The capacitor's reactance Xc, should be smaller than RE at the lowest frequency, a rough and ready equation being C = l/(f * RE) where C is in microfards, f in kHz and RE in kilohms.



3.6   SETTING THE DC OUTPUT VOLTAGE

The output terminal of the stage should wherever practical, rest somewhere about in the middle of the available voltage swing. This will ensure that signal variations will have freedom to move in both directions without hitting the supply rail at the top or the saturation area at the bottom.

The above remarks still apply even if the signal variations are known to be small. The percentage distortion introduced by the slight non-linearity in transistor curves is always proportional to the size of the swing.

For example, a signal swing of one volt superimposed on the output will introduce less distortion if the available limit of swing is 10V than it were 5.

transistor design fig 3.5 setting the output voltage
Example A:
Gain = 4
(swamped by RE)
Max allowable input = 1V
transistor design fig 3.6 too much gain
Example B:
Gain = 100
(re still swamped by RE)
Max allowable input = 0.1V
transistor design fig 3.7 not the gain you expect
Example C:
Hi gain but as RE does not swamp re (in fact re = RE) and internal collector resistance is not negligible to RC don't expect the gain to be 400

3.7   SETTING THE BIAS VOLTAGE

The setting of the output voltage should normally be tackled first. If Rin is important however, some preliminary fiddling is required. Afterwards the required voltage drops across the divider chain , the desired base current, the divider chain current and finally the values for R1 and R2 (in that order) should be determined. Suppose for example we have decided on the output circuit shown in fig 3.8.

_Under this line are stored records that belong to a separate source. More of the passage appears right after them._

-- ==== Sys2Proof/Machine/LfsBlock.lean ====
section
/-! DEFINITION. The meanings of the LFS requests and of LFS.SCAN (spec/42_led_framing_streamer.md R181 to R191). -/

namespace Sys2Proof.Machine

open Sys2Proof

/-- LFS.NOP (R186). -/
def execLfsNop (s : State) : Host.Outcome State Fault Refusal := .next s

/-- LFS.SET_ALL (R181). -/
def execLfsSetAll (r g b br : Byte) (s : State) : Host.Outcome State Fault Refusal :=
  .next (s.withLfs (setAll s.cfg.fbLen r g b br s.lfs))

/-- LFS.WRITE_FRONT (R182, R75). -/
def execLfsWriteFront (off : BitVec Config.offw) (v : Byte) (s : State) : Host.Outcome State Fault Refusal :=
  .next (s.withLfs (writeFront s.cfg.fbLen off.toNat v s.lfs))

/-- LFS.FLIP (R183). -/
def execLfsFlip (s : State) : Host.Outcome State Fault Refusal := .next (s.withLfs (flip s.cfg.fbLen s.lfs))

/-- LFS.ARM (R185). -/
def execLfsArm (s : State) : Host.Outcome State Fault Refusal := .next (s.withLfs (arm s.lfs))

/-- LFS.RSVD5, executed as NOP (R186). -/
def execLfsRsvd5 (s : State) : Host.Outcome State Fault Refusal := .next s

/-- LFS.RSVD6, executed as NOP (R186). -/
def execLfsRsvd6 (s : State) : Host.Outcome State Fault Refusal := .next s

/-- LFS.RSVD7, executed as NOP (R186). -/
def execLfsRsvd7 (s : State) : Host.Outcome State Fault Refusal := .next s

/-- LFS.SCAN (R187 to R191): one byte on TX when armed; not enabled and without effect otherwise (R199, entry 7). -/
def execLfsScan (s : State) : Host.Outcome State Fault Refusal := .next (scanStep s)

end Sys2Proof.Machine
end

BASE CURRENT: Before we can calculate the bias resistors the base current must be estimated. Don't be too fussy rather be pessimistic!
Assume you will be unlucky enough to pick the worst sample of a BC108 ie having a hfe only of about 100. This would demand a base current of 1mA/100 = 10uA.
transistor design fig 3.8 chosing the right base current

In case this reasoning appears rough and ready, remember that the only thing of importance about the current down the divider chain is that it should be much larger than the base current.
If we use the "ten times" rule and make the current in R2 = 100uA when the worst transistor is used then the current stability will always be good enough and often better than necessary.
R2 = 1.6V/0.1mA = 16k and
R1 = 7.4V/0.11mA = 67k
The nearest standard values may be used because RE (1k) will ensure that the VBE 0.6V is maintained within correct limits.

STAGE INPUT RESISTANCE
It may be interesting at this point to calculate the input resistance RIN.
R1 and R2 have a combined parallel resistance of of 13k. the transistor itself presents an input resistance of hfe(re + RE) = 100(25+1000) = 100k.
As this is much higher than 13k it will have little effect so the input resistance stays at about 13k.